Wat is nu de echte oplossing voor een jongere of gezin?
Al vanaf het moment dat Jelle mocht werken aan het basismodel voor de CJG’s, realiseerde hij zich dat de toegang tot alle mogelijke voorzieningen lokaal moet worden georganiseerd. En dat daar dan mensen moeten zijn die kunnen kijken wat nu echt het onderliggende issue is voor een kind, volwassene of gezin. Om vervolgens snel te kunnen schakelen naar jeugdhulp of zorg, maar bijvoorbeeld ook naar schuldhulpverlening of een tijdelijke uitkering als dat nodig is. Of naar het regelen van een fiets, als dit ervoor zorgt dat een kind naar school of een moeder naar haar werk kan. Hiernaast werd hem duidelijk dat het onderwijs cruciaal is, als belangrijke vindplaats, zeker in bepaalde wijken en gebieden. Het onderwijs kan op veel plekken ook veel meer een werkplaats worden.
“Ik kijk ernaar uit om verder te gaan ontdekken hoe deze tien gemeenten invulling geven aan wat naar mijn idee de bedoeling achter de decentralisaties was. En hoe die bezuinigingsopgave en ‘vermarkting’ van de jeudgzorg, die direct met de decentralisaties meekwamen, daar doorheen hebben gespeeld. Ik zie het als een functie van de regionale samenwerking om hierop en op tal van terreinen van elkaar te kunnen leren, ondanks alle lokale verschillen. Wat maakt dat het zo goed lijkt te marcheren in Pijnacker-Nootdorp? Waarom zet Den Haag in op het Haags Toekomstperspectief? Waarom hebben Delft en Westland een eigen werkorganisatie en kiezen andere daar niet voor? Verder ligt op deze lokale terreinen niet de focus van het beleid van de regionale samenwerking. Die moet mijns inziens toch vooral liggen in zorgen, in goed overleg met aanbieders, voor een dekkend aanbod van gespecialiseerde jeugdzorg voor de meest kwetsbare gezinnen. En hier spelen natuurlijk grote uitdagingen: de toekomst van de jeugdbescherming, de afbouw van jeugdzorgplus (en opbouw van alternatieven), de personeelstekorten.
Focus in Haaglanden
Wat houdt je rol als programmamanager Jeugdhulp Haaglanden in? "Dat is ten eerste het coördineren van de beleidsmatige samenwerking tussen de tien gemeenten, op basis van de in 2020 opgestelde regiovisie. Daarnaast ben ik manager van het programmabureau, dat namens en met de tien gemeenten, de regiovisie ten uitvoer brengt. Het programmabureau is de beleidsinhoudelijke counterpart van het Servicebureau Jeugdhulp Haaglanden, dat de jeugdzorg voor de tien gemeenten inkoopt."

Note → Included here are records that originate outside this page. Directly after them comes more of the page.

-- ==== Sys2Proof/Laws/Operands.lean ====
section
/-!
SUPPORT. The checks the machine runs on operand words are the well-formedness of Sys2Proof/WellFormed.lean, written another way.
-/

namespace Sys2Proof.Machine

/-- A 32-bit operand word is legal exactly when the command is well formed in it (30_encoding.md R142 to R144). -/
theorem wordOperandOk_eq (a : Word64) : wordOperandOk a = WellFormed.word32 a := by
  unfold wordOperandOk WellFormed.word32
  rw [Bool.eq_iff_iff]
  simp only [beq_iff_eq, decide_eq_true_eq]
  constructor
  · intro h
    have := congrArg BitVec.toNat h
    simp [BitVec.extractLsb'_toNat, Nat.shiftRight_eq_div_pow] at this
    omega
  · intro h
    apply BitVec.eq_of_toNat_eq
    simp [BitVec.extractLsb'_toNat, Nat.shiftRight_eq_div_pow]
    omega

/-- A paddle word is legal exactly when it is below 4 (30_encoding.md R141). -/
theorem paddleOperandOk_eq (a : Word64) : paddleOperandOk a = WellFormed.paddleWord a := by
  unfold paddleOperandOk WellFormed.paddleWord
  rw [Bool.eq_iff_iff]
  simp only [beq_iff_eq, decide_eq_true_eq]
  constructor
  · intro h
    have := congrArg BitVec.toNat h
    simp [BitVec.extractLsb'_toNat, Nat.shiftRight_eq_div_pow] at this
    omega
  · intro h
    apply BitVec.eq_of_toNat_eq
    simp [BitVec.extractLsb'_toNat, Nat.shiftRight_eq_div_pow]
    omega

/-- A configuration word is legal exactly when it has 11 bits and a speed (30_encoding.md R140). -/
theorem configOperandOk_eq (a : Word64) : configOperandOk a = WellFormed.configWord a := by
  unfold configOperandOk WellFormed.configWord
  rw [Bool.eq_iff_iff]
  simp only [beq_iff_eq, bne_iff_ne, Bool.and_eq_true, decide_eq_true_eq, ← BitVec.toNat_inj, ne_eq]
  simp [BitVec.extractLsb'_toNat, Nat.shiftRight_eq_div_pow]
  omega

/-- A fault code word is legal exactly when it is 1 to 4 (30_encoding.md R143). -/
theorem codeOperandOk_eq (a : Word64) : codeOperandOk a = WellFormed.faultCode a := by
  unfold codeOperandOk WellFormed.faultCode operandCode
  rw [Bool.eq_iff_iff]
  simp only [beq_iff_eq, bne_iff_ne, Bool.and_eq_true, decide_eq_true_eq, ← BitVec.toNat_inj, ne_eq, BitVec.le_def]
  simp [BitVec.extractLsb'_toNat, Nat.shiftRight_eq_div_pow]
  omega

/-- A sample word is legal exactly when its reserved bits are 0 (30_encoding.md R136, R145). -/
theorem sampleOperandOk_eq (a : Word64) : sampleOperandOk a = WellFormed.sampleWord a := by
  unfold sampleOperandOk WellFormed.sampleWord sampleReservedClear operandSample
  rw [Bool.eq_iff_iff]
  simp only [beq_iff_eq, Bool.and_eq_true]
  constructor
  · rintro ⟨h1, ⟨h2, h3⟩, h4⟩
    apply BitVec.eq_of_getLsbD_eq
    intro i hi
    have e1 := fun j => congrArg (fun x => x.getLsbD j) h1
    have e2 := fun j => congrArg (fun x => x.getLsbD j) h2
    have e3 := fun j => congrArg (fun x => x.getLsbD j) h3
    have e4 := fun j => congrArg (fun x => x.getLsbD j) h4
    simp only [BitVec.getLsbD_extractLsb', BitVec.getLsbD_zero] at e1 e2 e3 e4
    rw [BitVec.getLsbD_and, BitVec.getLsbD_zero]
    by_cases c1 : 48 ≤ i
    · have := e1 (i - 48); simp [show i - 48 < 16 by omega, show 48 + (i - 48) = i by omega] at this; simp [this]
    by_cases c2 : 2 ≤ i ∧ i < 8
    · have := e2 (i - 2); simp [show i - 2 < 6 by omega, show 2 + (i - 2) = i by omega, show i < 48 by omega] at this; simp [this]
    by_cases c3 : 9 ≤ i ∧ i < 16
    · have := e3 (i - 9); simp [show i - 9 < 7 by omega, show 9 + (i - 9) = i by omega, show i < 48 by omega] at this; simp [this]
    by_cases c4 : 29 ≤ i ∧ i < 32
    · have := e4 (i - 29); simp [show i - 29 < 3 by omega, show 29 + (i - 29) = i by omega, show i < 48 by omega] at this; simp [this]
    have : (0xFFFF0000E000FEFC#64).getLsbD i = false := by
      have hh : ∀ i : Fin 64, ¬ 48 ≤ i.val → ¬ (2 ≤ i.val ∧ i.val < 8) → ¬ (9 ≤ i.val ∧ i.val < 16) → ¬ (29 ≤ i.val ∧ i.val < 32) →
         (0xFFFF0000E000FEFC#64).getLsbD i.val = false := by decide
      exact hh ⟨i, hi⟩ c1 c2 c3 c4
    simp [this]
  · intro h
    have e := fun j => congrArg (fun x => x.getLsbD j) h
    simp only [BitVec.getLsbD_and, BitVec.getLsbD_zero] at e
    have field : ∀ st n, (∀ i : Fin n, (0xFFFF0000E000FEFC#64).getLsbD (st + i.val) = true) →
        ∀ i, i < n → a.getLsbD (st + i) = false := by
      intro st n hm i hi
      have := e (st + i)
      rw [hm ⟨i, hi⟩] at this
      simpa using this
    refine ⟨?_, ⟨?_, ?_⟩, ?_⟩ <;> apply BitVec.eq_of_getLsbD_eq <;> intro i hi <;>
      simp only [BitVec.getLsbD_extractLsb', BitVec.getLsbD_zero]
    · simp [field 48 16 (by decide) i hi]
    · simp [field 2 6 (by decide) i hi]
    · simp [field 9 7 (by decide) i hi]
    · simp [field 29 3 (by decide) i hi]

end Sys2Proof.Machine
end

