/-- An admitted command whose run is a response has ended with it. -/
theorem ends_of (i : Instr) (s u : State) (k v) (had : s.admitsCommand i) (post : State → Prop)
    (h : drive s.turn.agent sliceFuel (bodyOf s i).1 (bodyOf s i).2 = u.respond s.turn.agent { status := .ok, kind := k, v := v })
    (hp : exec i s = .next (u.respond s.turn.agent { status := .ok, kind := k, v := v }) → post (u.respond s.turn.agent { status := .ok, kind := k, v := v })) :
    Ends s (exec i s) (okResponse k v) post := by
  have he := exec_admitted s i had
  rw [h] at he
  exact ⟨_, he, by simp [State.issuer], by simp [State.issuer, okResponse], hp he⟩

/-! ### Runs that keep everything but views, ages and cursors -/

/-- `u` differs from `s` at most in views, ages and contexts. -/
structure Like (a : Agent) (s u : State) : Prop where
  w : u.w = s.w
  params : u.params = s.params
  slots : u.slots = s.slots
  draws : u.draws = s.draws
  copy : ∀ o i, u.copyDraws o i = s.copyDraws o i
  budget : u.turn.budget = none
  active : u.active = s.active
  code : u.code = s.code
  data : u.data = s.data
  count : u.count = s.count
  seenA : (s.view a).active ≤ (u.view a).active
  seenW : (s.view a).w ≤ (u.view a).w

theorem Like.refl {a : Agent} {s : State} (hb : s.turn.budget = none) : Like a s s :=
  ⟨rfl, rfl, rfl, rfl, fun _ _ => rfl, hb, rfl, rfl, rfl, rfl, Nat.le_refl _, Nat.le_refl _⟩

theorem Like.trans {a : Agent} {s u v : State} (h : Like a s u) (k : Like a u v) : Like a s v :=
  ⟨k.w.trans h.w, k.params.trans h.params, k.slots.trans h.slots, k.draws.trans h.draws, fun o i => (k.copy o i).trans (h.copy o i), k.budget,
    k.active.trans h.active, k.code.trans h.code, k.data.trans h.data, k.count.trans h.count, h.seenA.trans k.seenA,
    h.seenW.trans k.seenW⟩

theorem loadW_like {a : Agent} {s : State} (hb : s.turn.budget = none) : Like a s (s.acqLoadW a).2 :=
  ⟨rfl, rfl, rfl, rfl, fun o i => copyDraws_loadW s a o i, hb, rfl, rfl, rfl, rfl, by
    simp only [State.acqLoadW, State.view_setView, View.join, View.zero]; simp, by
    simp only [State.acqLoadW, State.view_setView, View.join, View.zero]; omega⟩

theorem loadActive_like {a : Agent} {s : State} (hb : s.turn.budget = none) : Like a s (s.acqLoadActive a).2 :=
  ⟨rfl, rfl, rfl, rfl, fun o i => copyDraws_loadActive s a o i, hb, rfl, rfl, rfl, rfl, by
    simp only [State.acqLoadActive, State.view_setView, View.join, View.zero]; omega, by
    simp only [State.acqLoadActive, State.view_setView, View.join, View.zero]; omega⟩

theorem setCtx_like {a : Agent} {s : State} (k c) (hb : s.turn.budget = none) : Like a s (s.setCtx k c) :=
  ⟨rfl, rfl, rfl, rfl, fun _ _ => rfl, hb, rfl, rfl, rfl, rfl, Nat.le_refl _, Nat.le_refl _⟩

variable {a : Agent} {s u : State} {n : Nat} {rest : List Op} {kd : Kind} {v : Word64} {o : Bool} {w : Word32} {ws : List Word32}

theorem Like.loadW (h : Like a s u) : Like a s (u.acqLoadW a).2 := h.trans (loadW_like h.budget)

theorem Like.setCtx (h : Like a s u) (k c) : Like a s (u.setCtx k c) := h.trans (setCtx_like k c h.budget)

/-! ### The entries of the consumers -/

theorem ctx_of_ctxs {x u : State} (h : x.ctxs = u.ctxs) (k) : x.ctx k = u.ctx k := State.ctx_congr h k

theorem slot_like (h : Like a s u) (i : LogIdx) : u.slot (u.slotOf i) = s.slot (s.slotOf i) := by
  unfold State.slot State.slotOf; rw [h.params, h.slots]

theorem run_hrtFlag (k : CtxIdx) (h : Like a s u) (hl : (u.acqLoadActive a).2.loadsW a ws) (hA : (u.acqLoadActive a).1 = false) :
    ∃ x, Like a s x ∧ x.loadsW a ws ∧ x.ctxs = u.ctxs ∧ drive a (n + 1) ⟨.hrtFlag k :: rest, kd, v, o⟩ u = drive a n ⟨.hrtLag k :: rest, kd, v, o⟩ x :=
  ⟨_, h.trans (loadActive_like h.budget), hl, rfl, by
    rw [run_op _ _ _ _ _ _ _ _ h.budget]; simp [Op.perform, runHrtFlag, hA, Thread.prepend]⟩

theorem run_hrtLag_go (k : CtxIdx) (h : Like a s u) (hl : u.loadsW a (w :: ws)) (h1 : ¬ (u.ctx k).maxLag < w - (u.ctx k).cur) (h2 : w - (u.ctx k).cur ≠ 0#32) :
    ∃ x, Like a s x ∧ x.loadsW a ws ∧ x.ctxs = u.ctxs ∧ drive a (n + 1) ⟨.hrtLag k :: rest, kd, v, o⟩ u = drive a n ⟨.hrtOverrun k :: rest, kd, v, o⟩ x :=
  ⟨_, h.loadW, hl.2, rfl, by
    rw [run_op _ _ _ _ _ _ _ _ h.budget]; simp only [Op.perform, runHrtLag, hl.1, Thread.prepend, h1, h2, if_false]; rfl⟩

theorem run_hrtLag_none (k : CtxIdx) (h : Like a s u) (hl : u.loadsW a (w :: ws)) (h1 : ¬ (u.ctx k).maxLag < w - (u.ctx k).cur) (h2 : w - (u.ctx k).cur = 0#32) :
    ∃ x, Like a s x ∧ x.loadsW a ws ∧ x.ctxs = u.ctxs ∧ drive a (n + 1) ⟨.hrtLag k :: rest, kd, v, o⟩ u = drive a n ⟨rest, .noData, 0, o⟩ x :=
  ⟨_, h.loadW, hl.2, rfl, by
    rw [run_op _ _ _ _ _ _ _ _ h.budget]; simp only [Op.perform, runHrtLag, hl.1, Thread.withResult]; rw [if_neg h1, if_pos h2]⟩

theorem run_hrtLag_lat (k : CtxIdx) (h : Like a s u) (hl : u.loadsW a (w :: ws)) (h1 : (u.ctx k).maxLag < w - (u.ctx k).cur) :
    ∃ x, Like a s x ∧ x.loadsW a ws ∧ x.ctxs = u.ctxs ∧ drive a (n + 1) ⟨.hrtLag k :: rest, kd, v, o⟩ u =
      drive a n ⟨.storeCode 2 :: .storeData (w - (u.ctx k).cur) :: .countFault :: .storeActive true :: .result .fault 0 :: rest, kd, v, o⟩ x :=
  ⟨_, h.loadW, hl.2, rfl, by
    rw [run_op _ _ _ _ _ _ _ _ h.budget]; simp only [Op.perform, runHrtLag, hl.1, Thread.prepend, h1, if_true]; rfl⟩

theorem run_hrtOverrun_go (k : CtxIdx) (h : Like a s u) (hl : u.loadsW a (w :: ws)) (h1 : ¬ s.params.cap < w - (u.ctx k).cur) :
    ∃ x, Like a s x ∧ x.loadsW a ws ∧ x.ctxs = u.ctxs ∧ drive a (n + 1) ⟨.hrtOverrun k :: rest, kd, v, o⟩ u =
      drive a n ⟨.readLoad (u.ctx k).cur (.hrt k) :: rest, kd, v, o⟩ x :=
  ⟨_, h.loadW, hl.2, rfl, by
    rw [run_op _ _ _ _ _ _ _ _ h.budget]; simp only [Op.perform, runHrtOverrun, hl.1, Thread.prepend, h.params, h1, if_false]; rfl⟩

theorem run_hrtOverrun_lat (k : CtxIdx) (h : Like a s u) (hl : u.loadsW a (w :: ws)) (h1 : s.params.cap < w - (u.ctx k).cur) :
    ∃ x, Like a s x ∧ x.loadsW a ws ∧ x.ctxs = u.ctxs ∧ drive a (n + 1) ⟨.hrtOverrun k :: rest, kd, v, o⟩ u =
      drive a n ⟨.storeCode 1 :: .storeData (w - (u.ctx k).cur) :: .countFault :: .storeActive true :: .result .fault 0 :: rest, kd, v, o⟩ x :=
  ⟨_, h.loadW, hl.2, rfl, by
    rw [run_op _ _ _ _ _ _ _ _ h.budget]; simp only [Op.perform, runHrtOverrun, hl.1, Thread.prepend, h.params, h1, if_true]; rfl⟩

theorem run_readLoad_in (i : LogIdx) (r : Reader) (h : Like a s u) (hl : u.loadsW a (w :: ws)) (h1 : w - i ≠ 0#32) (h2 : ¬ s.params.cap < w - i) :
    ∃ x, Like a s x ∧ x.loadsW a ws ∧ x.ctxs = u.ctxs ∧ drive a (n + 1) ⟨.readLoad i r :: rest, kd, v, o⟩ u =
      drive a n ⟨.slotCopy i r :: rest, kd, v, o⟩ x :=
  ⟨_, h.loadW, hl.2, rfl, by
    rw [run_op _ _ _ _ _ _ _ _ h.budget]; simp only [Op.perform, runReadLoad, hl.1, Thread.prepend, h.params, h1, h2, or_self, if_false]; rfl⟩

/-- A read outside the window. -/
theorem run_readLoad_fail (i : LogIdx) (r : Reader) (h : Like a s u) (hl : u.loadsW a (w :: ws))
    (h2 : w - i = 0#32 ∨ s.params.cap < w - i) :
    ∃ x, Like a s x ∧ x.loadsW a ws ∧ x.ctxs = u.ctxs ∧ drive a (n + 1) ⟨.readLoad i r :: rest, kd, v, o⟩ u =
      drive a n (readFailed r (w - i) ⟨rest, kd, v, o⟩ x).1 x :=
  ⟨_, h.loadW, hl.2, rfl, by
    rw [run_op _ _ _ _ _ _ _ _ h.budget]; simp only [Op.perform, runReadLoad, hl.1, h.params]; rw [if_pos h2, readFailed_state]⟩

theorem run_slotCopy_hrt (i : LogIdx) (k : CtxIdx) (h : Like a s u) (h1 : s.copyDraws o i = false) :
    ∃ x, Like a s x ∧ x.ctx k = { u.ctx k with cur := (u.ctx k).cur + 1 } ∧ drive a (n + 1) ⟨.slotCopy i (.hrt k) :: rest, kd, v, o⟩ u =
      drive a n ⟨rest, .ok, (s.slot (s.slotOf i)).zeroExtend 64, o⟩ x :=
  ⟨u.setCtx k { u.ctx k with cur := (u.ctx k).cur + 1 }, h.setCtx _ _, by simp, by
    rw [run_op _ _ _ _ _ _ _ _ h.budget]
    simp only [Op.perform, runSlotCopy_eq, copySlot_clear u o i ((h.copy o i).trans h1), readSucceeded, Thread.withResult, slot_like h]; rfl⟩

theorem run_slotCopy_be (i : LogIdx) (k : CtxIdx) (sk : Bool) (h : Like a s u) (h1 : s.copyDraws o i = false) :
    ∃ x, Like a s x ∧ x.ctx k = { u.ctx k with cur := (u.ctx k).cur + 1 } ∧ drive a (n + 1) ⟨.slotCopy i (.be k sk) :: rest, kd, v, o⟩ u =
      drive a n ⟨rest, .ok, (s.slot (s.slotOf i)).zeroExtend 64, o⟩ x :=
  ⟨u.setCtx k { u.ctx k with cur := (u.ctx k).cur + 1 }, h.setCtx _ _, by simp, by
    rw [run_op _ _ _ _ _ _ _ _ h.budget]
    simp only [Op.perform, runSlotCopy_eq, copySlot_clear u o i ((h.copy o i).trans h1), readSucceeded, Thread.withResult, slot_like h]; rfl⟩
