/-- FLT_CLEAR by P, which it is refused to; a step that goes on with an FLT_CLEAR past its clearing of ACTIVE. -/
theorem witness_FaultIsSticky : ¬ (Instr.fltClear = .fltClear ∧ (faulted 4 7 1 eight).issuer = .operator) ∧
    exec .fltClear (faulted 4 7 1 eight) = .next (after .fltClear (faulted 4 7 1 eight)) ∧ (faulted 4 7 1 eight).active.cur = 1 ∧
    clearing.active.cur = 1 ∧ clearing.threadsOwned ∧ ¬ clearing.resetsNext ∧ ¬ clearing.clearsNext ∧
    step clearing = .next (stepped clearing) := by
  refine ⟨by decide, exec_after _ _, rfl, rfl, parked_owned .operator .fltClear _ _ rfl clearing_left rfl, ?_, ?_,
    step_of_runs _ _ _ (parked_runs .operator .fltClear _ _ rfl clearing_left rfl)⟩
  · rintro ⟨rest, h⟩; cases h
  · rintro ⟨slice, rest, h1, h2, h3 | h3⟩
    · rw [State.opsLeft, show clearing.port .operator = _ from parked_port .operator _ _] at h3
      simp [Thread.start] at h3
    · rw [show clearing.port .operator = _ from parked_port .operator _ _] at h3
      simp at h3

theorem witness_FaultRecordHasFourWriters : (∀ k, Instr.beTick 1 ≠ .hrtTick k) ∧ (∀ a b, Instr.beTick 1 ≠ .prodTick a b) ∧
    (∀ a b, Instr.beTick 1 ≠ .fltSet a b) ∧ Instr.beTick 1 ≠ .fltClear ∧
    exec (.beTick 1) skipping = .next (after (.beTick 1) skipping) ∧ jumping.nextRuns r1 (.beTick 1) ∧ step jumping = .next (stepped jumping) :=
  ⟨by simp, by simp, by simp, by simp, exec_after _ _, jumping_runs, jumping_steps⟩

/-- R1 loads the flag O has set, then the record, asking for older values. -/
theorem witness_FaultFlagPublishes : (served .operator eight).unlimited ∧ (served .operator eight).admitsCommand (.fltSet 4 7) ∧
    exec (.fltSet 4 7) (served .operator eight) = .next (after (.fltSet 4 7) (served .operator eight)) ∧
    ([] : List Nat).headD 0 = 0 ∧
    exec .fltActive (served r1 (after (.fltSet 4 7) (served .operator eight))) =
      .next (after .fltActive (served r1 (after (.fltSet 4 7) (served .operator eight)))) ∧
    answer .fltCode { after .fltActive (served r1 (after (.fltSet 4 7) (served .operator eight))) with
      turn := { agent := r1, budget := none, ages := [1] } } = some ⟨.ok, .ok, 4⟩ :=
  ⟨rfl, admits_of_passing _ _ (by decide), exec_after _ _, rfl, exec_after _ _, by decide⟩

theorem witness_DitDuration : (255 : BitVec 8) ≠ 0 := by decide

theorem witness_IamCfg : eight.unlimited ∧ eight.admitsCommand (.iamCfg 0x7FF) := ⟨rfl, admits_of_passing _ _ (by decide)⟩

theorem witness_IamTick : (ready eight).unlimited ∧ (ready eight).admitsCommand (.iamTick 0xFFFFFFFFFFFFFFFF 3) :=
  ⟨rfl, admits_of_passing _ _ (by decide)⟩
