/-- 10_state.md R26: a step that completes without halting or faulting advances the pc by 4 modulo 2^32, whether the
condition held or not; a step that halts or faults leaves the pc at its instruction; a stuck step leaves it unchanged.
The sequencer is the spec's decision D7, part of `exec` by log entry 16; the stuck step is log entry 13. -/
def Obligations.SequencerAdvance : Prop :=
  ∀ s t : State, s.running = true → step s = .next t →
    (s.waiting = false → t.halted = false → t.fault = none → t.pc = s.pc + 4#32) ∧
    (t.halted = true → t.pc = s.pc) ∧ (t.fault.isSome = true → t.pc = s.pc) ∧
    (s.waiting = true → t.pc = s.pc)

/-- A halted, faulted or waiting machine takes no step: nothing changes (45_system.md R181, 10_state.md R31, 20_memory.md
R49). That "no step" answers the unchanged state is the model's choice (log entry 13). -/
def Obligations.NoStepChangesNothing : Prop :=
  ∀ s : State, s.halted = true ∨ s.fault.isSome = true ∨ s.waiting = true → step s = .next s

/-- Only a HALT whose condition holds sets `halted`, and no step clears it or the fault (10_state.md R30, R31).
Stickiness is the spec's decisions D14 and D21 (log entry 13). -/
def Obligations.OnlyHaltHalts : Prop :=
  ∀ s t : State, step s = .next t →
    (s.halted = false → t.halted = true → ∃ w c, fetch s = some w ∧ decode w = .halt c ∧ condPass c s = true) ∧
    (s.halted = true → t.halted = true) ∧ (s.fault.isSome = true → t.fault = s.fault)

/-- Once a run has ended or gone wrong, any number of further steps leaves everything as it is (45_system.md R181,
60_exceptions.md R196; log entry 13). -/
def Obligations.StoppedRunIsFinal : Prop :=
  ∀ (k : Nat) (s : State), s.ended = true ∨ s.goneWrong = true → Host.Core.run Sys2Proof.core k s = .next s

/-- 60_exceptions.md R192: MemoryFault is raised only by READ, WRITE, PUSH and POP whose condition holds, with the
address of their one access, where that access does not go through; never by a READ or WRITE of the port. MemoryFault
is the spec's decisions D9, D11, D12 and D14 (log entry 14). -/
def Obligations.MemoryFaultOrigin : Prop :=
  ∀ (i : Instr) (s t : State) (addr : Word), s.fault = none → exec i s = .next t →
    t.fault = some ⟨.memoryFault, addr⟩ → condPass i.cond s = true ∧
      ((∃ off a d c, i = .read off a d c ∧ addr = effectiveAddress a off s ∧ addr ≠ 0xFFFFFE00#32 ∧
          memOk s.cfg .read addr = false) ∨
        (∃ off a b c, i = .write off a b c ∧ addr = effectiveAddress a off s ∧ addr ≠ 0xFFFFFE00#32 ∧
          memOk s.cfg .write addr = false) ∨
        (∃ a c, i = .push a c ∧ addr = pushAddress s ∧ memOk s.cfg .write addr = false) ∨
        (∃ d c, i = .pop d c ∧ addr = popAddress s ∧ memOk s.cfg .read addr = false))

/-- 20_memory.md R54: the supply of words is not data memory, and no step changes it or any other parameter. A
separate supply of words is the spec's decision D17 (log entries 1 and 8). -/
def Obligations.StoresNeverReachInstructions : Prop :=
  (∀ (s : State) (m : Memory), fetch { s with mem := m } = fetch s) ∧
  (∀ s t : State, step s = .next t → t.cfg = s.cfg)

/-- 10_state.md R32, 20_memory.md R49: an instruction consumes at most one input byte, and only as a READ of the port;
it emits at most one output byte, the low byte of regB, and only as a WRITE to the port. An inference from the READ
and WRITE rules; the gating is the spec's decision D2. -/
def Obligations.StreamsMoveOnlyAtThePort : Prop :=
  ∀ (i : Instr) (s t : State), exec i s = .next t →
    (t.input = s.input ∨ ∃ off a d c b, i = .read off a d c ∧ condPass c s = true ∧
      effectiveAddress a off s = 0xFFFFFE00#32 ∧ s.input = b :: t.input ∧ t.reg d = b.zeroExtend 32) ∧
    (t.output = s.output ∨ ∃ off a b c, i = .write off a b c ∧ condPass c s = true ∧
      effectiveAddress a off s = 0xFFFFFE00#32 ∧ t.output = s.output ++ [(s.reg b).extractLsb' 0 8])

/-- 20_memory.md R43, R50: only WRITE and PUSH change memory, and only the one word at the address they compute. An
inference from the summary of accesses. -/
def Obligations.MemoryChangesOnlyByStores : Prop :=
  ∀ (i : Instr) (s t : State), exec i s = .next t →
    MemKept s t ∨
    (∃ off a b c, i = .write off a b c ∧ effectiveAddress a off s ≠ 0xFFFFFE00#32 ∧
      MemKeptOutside s t (effectiveAddress a off s)) ∨
    (∃ a c, i = .push a c ∧ MemKeptOutside s t (pushAddress s))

Rauwerdink heeft al een aantal mooie ontwikkelingen gezien waarin de regio meerwaarde heeft, zoals het project Wachtlijsten. “Het is lekker concreet en kan helder inzicht geven wat er nu ontbreekt in de regio. Ik wil de komende tijd, met het bijstellen van het uitvoeringsplan - het tweede nadat de Regiovisie in 2020 is vastgesteld - vooral meer focus gaan aanbrengen. Het is weliswaar een enorm breed domein, met ongelooflijk veel prangende opgaven, maar liever een paar dingen goed en met impact, dan heel veel dingen nog niet half. Ook opdat we de dagelijkse uitvoering, die het al zo pittig heeft, niet overvragen.”
Verbinder pur sang
Verbindingen leggen - samen met het Servicebureau - is een belangrijk onderdeel van Rauwerdinks functie. Verbinden tussen tien gemeenten, met alle aanbieders, maar ook naar wat het exact oplevert voor jongeren, gezinnen, professionals en lokale teams. Heel fijn ook dat er al een Oudersraad en een JONG Doet Mee! is. Rauwerdink geeft aan dat hij een verbinder pur sang is. “Het lukt me altijd goed om (ogenschijnlijk) verschillende belangen bij elkaar te brengen, zodat iedereen elkaar beter verstaat. Zeker in het jeugddomein willen we uiteindelijk toch allemaal hetzelfde, zijn we allemaal met een vergelijkbare drive aan het werk.”